The spell checker can also take other query parameters relating to the number of suggestions to return and the quality of the results, among others. See Resources for a link to the Solr wiki page with more details on the SpellCheckComponent.
Next up, a look at how to override the natural results ordering with "paid placement."
In a perfect world, a search engine would return only relevant documents for a user query. In the real world, editors (for lack of a better word) often need to specify that a particular document appear in a particular place in the search results for a certain query. You might want to do this for a variety of reasons. Perhaps the "placed" document is truly the best result. Or maybe your company wants its customers to find a product with a higher profit margin than similar alternatives. Or a third party might be paying you for a specific ranking for a specific set of query terms. Whatever the reason, it is often difficult (some might say impossible) through the normal relevancy ranking to make a specific document appear in a specific position for a specific query. Furthermore, even if the search engine can do that for that one query, chances are it broke 50 other queries in the process. From this realization comes one of the fundamental rules of search in the real world: Just because a user entered a query, doesn't mean you actually have to search the index and score the documents. I know, this is strange to hear from someone who builds search engines for a living, but think about it. You may be able to cache common queries and simply do a lookup of the results (Solr can do this) or you can "hardcode" the results for any of the reasons I just outlined.
Solr makes this possible via a cryptically named SearchComponent called the QueryElevationComponent. To configure it in the sample application, I declare it as shown in Listing 14:
Listing 14. Declaring a
QueryElevationComponent
<searchComponent name="elevator"
class="org.apache.solr.handler.component.QueryElevationComponent"
>
<!-- pick a fieldType to analyze queries -->
<str name="queryFieldType">string</str>
<str name="config-file">elevate.xml</str>
</searchComponent>
|
The queryFieldType attribute specifies how to match incoming
queries with the queries to be elevated. For simplicity, the string FieldType means that the query must be an exact string match
because no analysis is done on the string FieldType. The config-file attribute specifies the file containing the queries and the associated results. It is stored in a separate file so that it can be externally edited. The file must be located in either the Solr conf directory or the Solr data directory. If it's in the data directory, then it will be reloaded any time Solr needs to reload the index.
The sample application stores elevate.xml in the conf directory.

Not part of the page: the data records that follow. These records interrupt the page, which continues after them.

-- ==== Sys2Proof/Machine/BarObj.lean ====
section
/-! DEFINITION. Barrier objects (R309): their layout, arrivals by gangs (R311) and by Carters (R191). -/

namespace Sys2Proof.Machine

/-- The fields of R309. -/
structure BarObj where
  expect : Nat
  pending : Nat
  phase : Nat
  overrun : Bool
  init : Bool
  cbytes : Nat
  ocore : Nat
  ogang : Nat
  ophase : Nat
  deriving DecidableEq, Repr

def BarObj.parse (b : List Byte) : BarObj :=
  let w := numAt b 0 4
  let o := numAt b 8 4
  { expect := bits w 0 12, pending := bits w 12 12, phase := bits w 24 4, overrun := bit w 28, init := bit w 29,
    cbytes := numAt b 4 4, ocore := bits o 0 8, ogang := bits o 8 4, ophase := bits o 16 4 }

def BarObj.word (o : BarObj) : Nat :=
  o.expect % 2 ^ 12 + o.pending % 2 ^ 12 * 2 ^ 12 + o.phase % 16 * 2 ^ 24 + boolNat o.overrun * 2 ^ 28 + boolNat o.init * 2 ^ 29

def BarObj.bytes (o : BarObj) : List Byte :=
  toBytes 4 o.word ++ toBytes 4 o.cbytes ++ toBytes 4 (o.ocore % 256 + o.ogang % 16 * 2 ^ 8 + o.ophase % 16 * 2 ^ 16) ++ toBytes 4 0

/-- BARI's object (R311). -/
def BarObj.fresh (n : Nat) : BarObj := ⟨n, n, 0, false, true, 0, 0, 0, 0⟩

def BarObj.complete (o : BarObj) : BarObj := { o with phase := (o.phase + 1) % 16, pending := o.expect }

/-- The first overrun records who made it (R309). -/
def BarObj.overrunBy (o : BarObj) (core gangIdx : Nat) : BarObj :=
  if o.overrun then o else { o with overrun := true, ocore := core, ogang := gangIdx, ophase := o.phase }

/-- A gang's arrival by n on an object with INIT set (R311). -/
def BarObj.arrive (o : BarObj) (core gangIdx n : Nat) : BarObj :=
  if n ≤ o.pending then
    let o := { o with pending := o.pending - n }
    if n > 0 && o.pending = 0 && o.cbytes = 0 then o.complete else o
  else (o.overrunBy core gangIdx).complete

/-- A Carter's arrive-start by a tile of n bytes (R191): the object, and the cause that keeps the tile out. -/
def BarObj.start (o : BarObj) (core gangIdx n : Nat) : BarObj × Nat :=
  if !o.init then (o, cUNINIT)
  else if o.cbytes + n ≥ 2 ^ 32 then (o.overrunBy core gangIdx, cOVERRUN)
  else ({ o with cbytes := o.cbytes + n }, 0)

/-- A Carter's arrive-end (R191). -/
def BarObj.finish (o : BarObj) (n : Nat) : BarObj :=
  let o := { o with cbytes := o.cbytes - n }
  if o.pending = 0 && o.cbytes = 0 then o.complete else o

end Sys2Proof.Machine
end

In it, I added an entry for the query "Charlotte," and I added three more entries, as shown in Listing 15:
Listing 15. Sample elevate.xml configuration
<query text="Solr">
<doc
id="http://lucene.grantingersoll.com/2008/06/21/solr-spell-checking-addition/"/>
<doc
<!-- Line break is for formatting purposes -->
id="http://lucene.grantingersoll.com/2008/10/01/\
charlotte-jug-%c2%bb-oct-15th-6pm-search-and-text-analysis/"
/>
<doc
id="http://lucene.grantingersoll.com/2008/08/27/solr-logo-contest/" exclude="true"/>
</query>
|
Listing 15 says that the first link shall always appear higher than the second, and that the third should be excluded from the results altogether. After that, the results take their normal ordering. To see the normal results (elevation is on by default when the component is included), run this query:
http://localhost:8983/solr/rss/select/?q=Solr&version=2.2&start=0&rows=10&indent=on &fl=link&enableElevation=false |
To see the results with elevation on, try:
http://localhost:8983/solr/rss/select/?q=Solr&version=2.2&start=0&rows=10&indent=on &fl=link&enableElevation=true |
You should see the elevation inputs inserted.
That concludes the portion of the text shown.